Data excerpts
----

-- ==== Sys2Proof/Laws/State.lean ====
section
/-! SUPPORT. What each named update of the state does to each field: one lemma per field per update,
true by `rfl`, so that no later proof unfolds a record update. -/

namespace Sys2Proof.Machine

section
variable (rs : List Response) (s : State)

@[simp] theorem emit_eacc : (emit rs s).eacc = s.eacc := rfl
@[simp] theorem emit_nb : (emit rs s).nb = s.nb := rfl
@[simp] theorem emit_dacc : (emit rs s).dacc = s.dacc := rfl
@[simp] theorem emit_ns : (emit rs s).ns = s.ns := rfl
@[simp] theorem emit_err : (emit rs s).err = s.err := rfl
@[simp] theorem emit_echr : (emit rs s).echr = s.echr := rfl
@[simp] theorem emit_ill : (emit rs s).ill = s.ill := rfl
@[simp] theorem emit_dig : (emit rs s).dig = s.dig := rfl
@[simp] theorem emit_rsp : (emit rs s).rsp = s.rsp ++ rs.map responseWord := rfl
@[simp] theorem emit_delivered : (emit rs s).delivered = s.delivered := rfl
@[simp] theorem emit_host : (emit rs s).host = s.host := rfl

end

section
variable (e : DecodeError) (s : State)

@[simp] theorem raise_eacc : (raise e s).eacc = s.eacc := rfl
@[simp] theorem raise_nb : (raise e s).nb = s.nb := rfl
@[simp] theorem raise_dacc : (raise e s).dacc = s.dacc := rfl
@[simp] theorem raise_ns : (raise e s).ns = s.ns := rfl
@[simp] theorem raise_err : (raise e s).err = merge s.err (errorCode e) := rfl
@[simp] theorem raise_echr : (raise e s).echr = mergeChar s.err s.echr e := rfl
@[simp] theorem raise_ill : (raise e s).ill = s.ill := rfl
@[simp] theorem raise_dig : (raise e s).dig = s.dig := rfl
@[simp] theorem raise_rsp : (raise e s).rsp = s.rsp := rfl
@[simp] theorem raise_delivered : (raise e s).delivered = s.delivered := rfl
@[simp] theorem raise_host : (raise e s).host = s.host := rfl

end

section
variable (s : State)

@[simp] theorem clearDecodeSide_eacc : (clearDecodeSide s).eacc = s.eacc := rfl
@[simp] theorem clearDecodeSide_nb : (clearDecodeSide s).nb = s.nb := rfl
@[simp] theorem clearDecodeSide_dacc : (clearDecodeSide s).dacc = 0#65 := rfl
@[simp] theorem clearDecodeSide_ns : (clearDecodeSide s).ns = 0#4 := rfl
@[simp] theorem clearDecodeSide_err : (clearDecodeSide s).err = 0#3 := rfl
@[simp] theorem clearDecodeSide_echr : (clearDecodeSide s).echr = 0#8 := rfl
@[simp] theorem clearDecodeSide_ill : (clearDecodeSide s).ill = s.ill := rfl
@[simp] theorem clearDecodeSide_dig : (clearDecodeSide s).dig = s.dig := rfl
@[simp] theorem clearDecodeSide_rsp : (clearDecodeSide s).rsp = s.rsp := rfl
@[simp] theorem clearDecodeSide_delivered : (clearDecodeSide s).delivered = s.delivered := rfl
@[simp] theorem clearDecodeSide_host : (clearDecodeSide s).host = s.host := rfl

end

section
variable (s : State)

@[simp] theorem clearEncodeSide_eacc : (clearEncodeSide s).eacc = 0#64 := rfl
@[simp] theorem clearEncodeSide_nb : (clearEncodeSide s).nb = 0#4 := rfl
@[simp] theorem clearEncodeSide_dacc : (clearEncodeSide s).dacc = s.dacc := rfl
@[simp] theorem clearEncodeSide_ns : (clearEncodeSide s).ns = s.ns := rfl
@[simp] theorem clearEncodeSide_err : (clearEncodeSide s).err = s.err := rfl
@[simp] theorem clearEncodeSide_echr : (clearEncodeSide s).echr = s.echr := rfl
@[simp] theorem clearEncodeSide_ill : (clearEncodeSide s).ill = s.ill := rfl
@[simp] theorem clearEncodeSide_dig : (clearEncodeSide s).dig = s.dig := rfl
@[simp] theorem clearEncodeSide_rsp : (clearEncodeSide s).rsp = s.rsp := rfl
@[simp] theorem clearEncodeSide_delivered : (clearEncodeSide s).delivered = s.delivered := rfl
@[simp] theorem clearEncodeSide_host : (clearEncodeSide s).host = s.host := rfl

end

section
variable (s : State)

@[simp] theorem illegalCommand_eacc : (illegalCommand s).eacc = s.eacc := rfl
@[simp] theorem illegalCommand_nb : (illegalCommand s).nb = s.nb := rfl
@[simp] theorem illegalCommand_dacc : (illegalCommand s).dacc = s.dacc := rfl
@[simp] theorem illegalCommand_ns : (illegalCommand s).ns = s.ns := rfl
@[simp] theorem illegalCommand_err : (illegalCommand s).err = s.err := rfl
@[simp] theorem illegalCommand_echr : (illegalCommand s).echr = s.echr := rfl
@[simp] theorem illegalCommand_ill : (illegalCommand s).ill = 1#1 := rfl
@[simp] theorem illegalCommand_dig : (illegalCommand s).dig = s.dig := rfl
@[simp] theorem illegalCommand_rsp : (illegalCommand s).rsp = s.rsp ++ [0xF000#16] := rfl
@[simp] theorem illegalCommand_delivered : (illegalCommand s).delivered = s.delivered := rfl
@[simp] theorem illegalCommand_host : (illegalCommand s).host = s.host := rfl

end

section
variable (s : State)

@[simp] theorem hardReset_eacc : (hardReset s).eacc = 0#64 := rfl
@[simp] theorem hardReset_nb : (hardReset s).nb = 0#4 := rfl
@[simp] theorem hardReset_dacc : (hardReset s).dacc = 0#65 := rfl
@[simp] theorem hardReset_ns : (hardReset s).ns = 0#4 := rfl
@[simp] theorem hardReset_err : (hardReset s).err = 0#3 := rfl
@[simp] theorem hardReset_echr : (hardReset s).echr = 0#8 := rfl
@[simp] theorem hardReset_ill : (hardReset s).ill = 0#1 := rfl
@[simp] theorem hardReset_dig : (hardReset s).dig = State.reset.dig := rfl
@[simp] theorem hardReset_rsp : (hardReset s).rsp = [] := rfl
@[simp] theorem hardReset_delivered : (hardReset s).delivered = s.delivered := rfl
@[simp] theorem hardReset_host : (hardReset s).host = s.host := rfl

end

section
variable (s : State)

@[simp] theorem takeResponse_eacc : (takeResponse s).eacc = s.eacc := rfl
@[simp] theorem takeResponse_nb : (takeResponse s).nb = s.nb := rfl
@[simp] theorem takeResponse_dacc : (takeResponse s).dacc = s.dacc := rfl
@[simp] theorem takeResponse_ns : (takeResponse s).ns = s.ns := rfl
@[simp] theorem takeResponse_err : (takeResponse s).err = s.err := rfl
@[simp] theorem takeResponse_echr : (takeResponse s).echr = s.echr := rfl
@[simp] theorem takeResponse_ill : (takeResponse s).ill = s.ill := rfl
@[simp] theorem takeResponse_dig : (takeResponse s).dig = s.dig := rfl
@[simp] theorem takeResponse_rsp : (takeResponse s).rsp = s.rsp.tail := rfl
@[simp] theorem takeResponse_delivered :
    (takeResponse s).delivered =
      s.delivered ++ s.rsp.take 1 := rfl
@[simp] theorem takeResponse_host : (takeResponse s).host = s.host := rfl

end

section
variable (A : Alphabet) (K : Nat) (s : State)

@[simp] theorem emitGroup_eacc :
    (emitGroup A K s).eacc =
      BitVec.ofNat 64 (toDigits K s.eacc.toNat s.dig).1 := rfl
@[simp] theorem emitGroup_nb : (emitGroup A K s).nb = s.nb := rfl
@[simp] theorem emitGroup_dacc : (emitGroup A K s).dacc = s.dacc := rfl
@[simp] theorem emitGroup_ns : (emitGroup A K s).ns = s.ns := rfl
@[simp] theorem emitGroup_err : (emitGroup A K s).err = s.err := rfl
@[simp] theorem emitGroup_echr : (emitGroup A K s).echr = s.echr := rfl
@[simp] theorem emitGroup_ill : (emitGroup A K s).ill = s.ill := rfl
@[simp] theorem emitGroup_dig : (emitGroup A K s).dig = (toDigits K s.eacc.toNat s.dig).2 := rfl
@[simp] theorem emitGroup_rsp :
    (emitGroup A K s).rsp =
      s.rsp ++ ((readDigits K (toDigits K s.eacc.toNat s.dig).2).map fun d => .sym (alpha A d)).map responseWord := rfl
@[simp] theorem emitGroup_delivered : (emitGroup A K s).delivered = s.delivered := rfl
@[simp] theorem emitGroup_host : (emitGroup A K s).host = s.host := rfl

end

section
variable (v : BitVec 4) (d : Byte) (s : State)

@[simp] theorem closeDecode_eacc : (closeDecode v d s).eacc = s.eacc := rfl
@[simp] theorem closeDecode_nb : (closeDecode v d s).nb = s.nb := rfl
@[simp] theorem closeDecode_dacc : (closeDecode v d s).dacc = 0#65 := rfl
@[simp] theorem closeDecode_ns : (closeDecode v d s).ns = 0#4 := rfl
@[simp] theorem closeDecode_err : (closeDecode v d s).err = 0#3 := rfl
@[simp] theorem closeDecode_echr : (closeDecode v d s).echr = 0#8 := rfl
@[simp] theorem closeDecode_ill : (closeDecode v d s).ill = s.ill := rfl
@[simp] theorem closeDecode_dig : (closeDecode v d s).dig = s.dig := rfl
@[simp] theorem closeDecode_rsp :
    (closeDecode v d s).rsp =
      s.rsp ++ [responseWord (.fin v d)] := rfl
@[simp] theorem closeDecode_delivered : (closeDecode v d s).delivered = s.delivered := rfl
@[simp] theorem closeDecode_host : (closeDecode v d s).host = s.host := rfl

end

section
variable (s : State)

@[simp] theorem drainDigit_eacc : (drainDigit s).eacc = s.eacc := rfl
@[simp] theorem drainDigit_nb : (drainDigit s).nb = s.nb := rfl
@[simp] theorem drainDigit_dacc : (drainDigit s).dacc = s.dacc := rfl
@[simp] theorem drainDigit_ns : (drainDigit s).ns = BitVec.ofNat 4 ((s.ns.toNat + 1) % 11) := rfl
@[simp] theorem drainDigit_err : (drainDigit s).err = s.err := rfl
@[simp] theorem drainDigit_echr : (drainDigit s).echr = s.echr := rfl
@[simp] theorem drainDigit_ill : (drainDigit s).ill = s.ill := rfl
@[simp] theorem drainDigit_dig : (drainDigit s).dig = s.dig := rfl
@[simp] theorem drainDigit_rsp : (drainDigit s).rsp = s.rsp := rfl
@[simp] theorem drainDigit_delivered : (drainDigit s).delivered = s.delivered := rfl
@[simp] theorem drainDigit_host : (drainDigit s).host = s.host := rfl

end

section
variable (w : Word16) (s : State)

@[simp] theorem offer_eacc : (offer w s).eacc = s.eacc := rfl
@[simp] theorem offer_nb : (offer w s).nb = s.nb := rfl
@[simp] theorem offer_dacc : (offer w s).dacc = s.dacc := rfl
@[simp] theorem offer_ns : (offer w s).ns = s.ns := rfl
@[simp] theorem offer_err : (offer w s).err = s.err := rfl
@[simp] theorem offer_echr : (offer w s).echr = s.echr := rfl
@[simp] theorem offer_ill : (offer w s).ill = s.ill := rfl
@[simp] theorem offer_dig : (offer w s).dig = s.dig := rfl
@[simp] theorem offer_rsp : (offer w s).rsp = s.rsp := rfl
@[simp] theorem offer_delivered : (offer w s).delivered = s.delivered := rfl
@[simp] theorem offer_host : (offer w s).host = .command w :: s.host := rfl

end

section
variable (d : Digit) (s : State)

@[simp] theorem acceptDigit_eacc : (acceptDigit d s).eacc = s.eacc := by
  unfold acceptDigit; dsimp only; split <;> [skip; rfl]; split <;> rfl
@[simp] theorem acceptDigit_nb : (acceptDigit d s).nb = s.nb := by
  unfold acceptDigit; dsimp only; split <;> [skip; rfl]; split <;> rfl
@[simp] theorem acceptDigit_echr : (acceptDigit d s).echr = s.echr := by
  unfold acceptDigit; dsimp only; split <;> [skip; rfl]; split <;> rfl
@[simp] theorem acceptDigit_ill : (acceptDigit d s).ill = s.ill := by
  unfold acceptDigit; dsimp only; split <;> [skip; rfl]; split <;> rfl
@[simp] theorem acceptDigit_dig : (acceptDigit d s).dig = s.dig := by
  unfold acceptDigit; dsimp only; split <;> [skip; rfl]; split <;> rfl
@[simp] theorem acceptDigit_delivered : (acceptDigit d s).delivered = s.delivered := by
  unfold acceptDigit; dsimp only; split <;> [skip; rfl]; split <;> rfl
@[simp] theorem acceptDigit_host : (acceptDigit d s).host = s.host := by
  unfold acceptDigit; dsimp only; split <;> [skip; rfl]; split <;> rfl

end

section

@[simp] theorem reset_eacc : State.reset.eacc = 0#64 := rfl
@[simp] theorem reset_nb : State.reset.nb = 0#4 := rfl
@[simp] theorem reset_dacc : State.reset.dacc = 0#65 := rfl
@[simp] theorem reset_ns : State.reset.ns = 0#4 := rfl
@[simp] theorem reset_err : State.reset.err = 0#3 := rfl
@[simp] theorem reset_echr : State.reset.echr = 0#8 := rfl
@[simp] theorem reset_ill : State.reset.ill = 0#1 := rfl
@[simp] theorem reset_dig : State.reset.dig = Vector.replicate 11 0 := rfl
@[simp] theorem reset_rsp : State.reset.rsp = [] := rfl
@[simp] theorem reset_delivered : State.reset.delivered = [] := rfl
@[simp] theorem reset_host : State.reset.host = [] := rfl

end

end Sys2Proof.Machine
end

----

Task goal> Copy out, exactly and alone, the lines of the entries above between the ones holding "variable (d : Digit) (s : State)" and "s).nb = s.nb := by", inclusive.

Task output>
variable (d : Digit) (s : State)

@[simp] theorem acceptDigit_eacc : (acceptDigit d s).eacc = s.eacc := by
  unfold acceptDigit; dsimp only; split <;> [skip; rfl]; split <;> rfl
@[simp] theorem acceptDigit_nb : (acceptDigit d s).nb = s.nb := by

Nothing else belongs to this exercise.